What to do:
Lines with the word "execHoldFreeze" in them must be copied from the records below.

Stored data entries:
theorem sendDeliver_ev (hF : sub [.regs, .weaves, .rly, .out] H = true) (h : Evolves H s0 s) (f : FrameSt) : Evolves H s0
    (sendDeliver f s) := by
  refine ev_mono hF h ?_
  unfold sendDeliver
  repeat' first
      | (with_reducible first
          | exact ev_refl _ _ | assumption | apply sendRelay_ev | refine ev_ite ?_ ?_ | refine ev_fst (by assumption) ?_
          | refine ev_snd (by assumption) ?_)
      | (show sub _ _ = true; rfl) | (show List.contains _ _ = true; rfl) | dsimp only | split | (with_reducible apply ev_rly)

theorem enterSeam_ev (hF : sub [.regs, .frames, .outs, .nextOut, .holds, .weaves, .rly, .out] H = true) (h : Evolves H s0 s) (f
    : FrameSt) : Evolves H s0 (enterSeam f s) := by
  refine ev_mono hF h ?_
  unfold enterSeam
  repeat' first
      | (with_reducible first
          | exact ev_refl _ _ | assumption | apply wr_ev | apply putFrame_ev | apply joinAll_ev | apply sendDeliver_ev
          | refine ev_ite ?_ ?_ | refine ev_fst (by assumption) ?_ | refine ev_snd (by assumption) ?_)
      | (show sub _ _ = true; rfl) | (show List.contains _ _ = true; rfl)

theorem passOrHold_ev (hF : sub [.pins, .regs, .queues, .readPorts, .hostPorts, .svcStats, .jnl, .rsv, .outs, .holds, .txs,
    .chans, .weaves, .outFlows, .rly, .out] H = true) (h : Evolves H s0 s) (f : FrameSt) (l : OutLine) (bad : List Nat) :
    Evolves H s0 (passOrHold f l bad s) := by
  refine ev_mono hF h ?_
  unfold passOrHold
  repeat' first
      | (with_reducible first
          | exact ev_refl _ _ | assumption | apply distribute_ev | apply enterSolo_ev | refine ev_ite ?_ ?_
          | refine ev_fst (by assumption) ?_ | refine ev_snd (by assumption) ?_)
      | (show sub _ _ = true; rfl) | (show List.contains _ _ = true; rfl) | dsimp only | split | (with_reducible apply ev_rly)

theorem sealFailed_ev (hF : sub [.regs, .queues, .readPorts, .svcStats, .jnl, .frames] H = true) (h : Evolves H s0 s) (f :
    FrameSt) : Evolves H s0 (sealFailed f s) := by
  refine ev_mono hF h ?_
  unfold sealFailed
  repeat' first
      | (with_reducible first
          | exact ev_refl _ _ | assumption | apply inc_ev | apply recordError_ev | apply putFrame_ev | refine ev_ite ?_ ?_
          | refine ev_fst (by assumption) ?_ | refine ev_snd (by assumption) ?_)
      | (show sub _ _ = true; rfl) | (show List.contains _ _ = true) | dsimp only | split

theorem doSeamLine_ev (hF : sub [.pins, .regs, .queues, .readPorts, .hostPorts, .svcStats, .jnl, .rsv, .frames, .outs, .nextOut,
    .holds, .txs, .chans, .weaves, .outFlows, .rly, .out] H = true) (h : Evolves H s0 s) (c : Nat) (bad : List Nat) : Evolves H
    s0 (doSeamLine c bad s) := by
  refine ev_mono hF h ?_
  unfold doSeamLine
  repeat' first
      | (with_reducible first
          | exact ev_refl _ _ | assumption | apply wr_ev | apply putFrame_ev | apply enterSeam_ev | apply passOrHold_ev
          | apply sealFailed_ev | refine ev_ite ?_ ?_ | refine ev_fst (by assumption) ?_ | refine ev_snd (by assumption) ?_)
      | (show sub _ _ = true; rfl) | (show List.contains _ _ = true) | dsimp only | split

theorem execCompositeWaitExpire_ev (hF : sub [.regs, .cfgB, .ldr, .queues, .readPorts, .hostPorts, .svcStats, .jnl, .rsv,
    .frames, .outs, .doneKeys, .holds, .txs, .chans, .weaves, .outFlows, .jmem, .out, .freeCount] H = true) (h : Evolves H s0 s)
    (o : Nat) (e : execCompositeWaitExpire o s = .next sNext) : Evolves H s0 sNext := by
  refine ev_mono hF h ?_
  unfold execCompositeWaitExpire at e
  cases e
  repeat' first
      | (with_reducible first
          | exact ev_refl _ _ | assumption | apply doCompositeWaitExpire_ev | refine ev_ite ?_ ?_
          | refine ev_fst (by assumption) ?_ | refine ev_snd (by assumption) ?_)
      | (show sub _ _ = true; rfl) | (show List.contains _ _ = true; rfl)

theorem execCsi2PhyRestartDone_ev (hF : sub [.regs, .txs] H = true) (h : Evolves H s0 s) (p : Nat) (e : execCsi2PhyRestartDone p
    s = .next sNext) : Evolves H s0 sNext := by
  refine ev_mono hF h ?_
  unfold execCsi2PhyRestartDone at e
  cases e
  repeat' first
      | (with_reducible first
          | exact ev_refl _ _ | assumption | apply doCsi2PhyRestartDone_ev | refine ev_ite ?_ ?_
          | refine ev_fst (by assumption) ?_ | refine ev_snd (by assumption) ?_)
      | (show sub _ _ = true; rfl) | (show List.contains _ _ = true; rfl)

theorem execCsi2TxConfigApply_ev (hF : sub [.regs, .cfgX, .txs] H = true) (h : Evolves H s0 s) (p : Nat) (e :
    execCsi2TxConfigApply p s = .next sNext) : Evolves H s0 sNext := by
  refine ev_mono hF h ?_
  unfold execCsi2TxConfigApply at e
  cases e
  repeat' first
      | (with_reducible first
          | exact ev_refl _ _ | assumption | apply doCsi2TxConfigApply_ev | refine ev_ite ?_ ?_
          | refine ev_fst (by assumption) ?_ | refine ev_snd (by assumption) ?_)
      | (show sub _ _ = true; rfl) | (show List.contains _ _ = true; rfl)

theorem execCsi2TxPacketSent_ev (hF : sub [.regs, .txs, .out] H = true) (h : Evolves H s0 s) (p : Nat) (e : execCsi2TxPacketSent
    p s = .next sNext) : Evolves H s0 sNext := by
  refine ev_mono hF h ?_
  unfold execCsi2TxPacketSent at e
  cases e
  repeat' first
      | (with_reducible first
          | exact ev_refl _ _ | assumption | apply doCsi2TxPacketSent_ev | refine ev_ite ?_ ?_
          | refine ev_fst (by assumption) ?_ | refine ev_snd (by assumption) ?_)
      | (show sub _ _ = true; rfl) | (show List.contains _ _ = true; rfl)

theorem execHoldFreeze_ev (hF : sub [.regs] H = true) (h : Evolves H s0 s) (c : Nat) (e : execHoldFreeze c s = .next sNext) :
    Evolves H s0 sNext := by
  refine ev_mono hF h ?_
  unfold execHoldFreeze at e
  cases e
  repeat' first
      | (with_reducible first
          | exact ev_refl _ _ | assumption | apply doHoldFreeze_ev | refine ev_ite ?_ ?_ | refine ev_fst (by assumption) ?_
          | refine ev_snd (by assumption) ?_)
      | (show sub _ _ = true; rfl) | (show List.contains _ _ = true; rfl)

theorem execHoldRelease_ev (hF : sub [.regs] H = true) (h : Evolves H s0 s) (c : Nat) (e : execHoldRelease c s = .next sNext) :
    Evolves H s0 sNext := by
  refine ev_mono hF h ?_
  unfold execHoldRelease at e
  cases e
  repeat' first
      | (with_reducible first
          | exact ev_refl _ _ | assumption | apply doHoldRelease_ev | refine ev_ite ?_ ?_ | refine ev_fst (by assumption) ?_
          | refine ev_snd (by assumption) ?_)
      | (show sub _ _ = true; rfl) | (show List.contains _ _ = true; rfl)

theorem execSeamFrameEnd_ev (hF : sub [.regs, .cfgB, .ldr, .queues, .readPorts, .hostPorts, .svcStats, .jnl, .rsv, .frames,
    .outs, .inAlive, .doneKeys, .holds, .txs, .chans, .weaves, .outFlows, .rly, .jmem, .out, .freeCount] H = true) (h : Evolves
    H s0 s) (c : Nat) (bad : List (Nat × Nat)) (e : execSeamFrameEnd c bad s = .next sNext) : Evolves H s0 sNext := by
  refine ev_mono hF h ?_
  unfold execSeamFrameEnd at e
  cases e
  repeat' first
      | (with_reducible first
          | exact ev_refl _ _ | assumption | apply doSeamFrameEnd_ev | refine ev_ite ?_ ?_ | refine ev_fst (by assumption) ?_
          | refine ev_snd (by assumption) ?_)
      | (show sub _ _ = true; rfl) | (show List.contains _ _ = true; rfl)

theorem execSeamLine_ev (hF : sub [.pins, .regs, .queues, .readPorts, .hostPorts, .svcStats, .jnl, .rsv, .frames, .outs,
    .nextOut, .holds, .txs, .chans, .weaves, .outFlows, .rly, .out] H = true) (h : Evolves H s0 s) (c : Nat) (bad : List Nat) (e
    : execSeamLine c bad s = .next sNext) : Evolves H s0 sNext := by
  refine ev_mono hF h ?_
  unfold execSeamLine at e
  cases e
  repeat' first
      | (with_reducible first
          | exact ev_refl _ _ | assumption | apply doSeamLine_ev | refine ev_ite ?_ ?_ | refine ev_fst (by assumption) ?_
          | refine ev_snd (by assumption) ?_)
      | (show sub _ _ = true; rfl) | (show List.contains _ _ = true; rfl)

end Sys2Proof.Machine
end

Response to this task:
theorem execHoldFreeze_ev (hF : sub [.regs] H = true) (h : Evolves H s0 s) (c : Nat) (e : execHoldFreeze c s = .next sNext) :
  unfold execHoldFreeze at e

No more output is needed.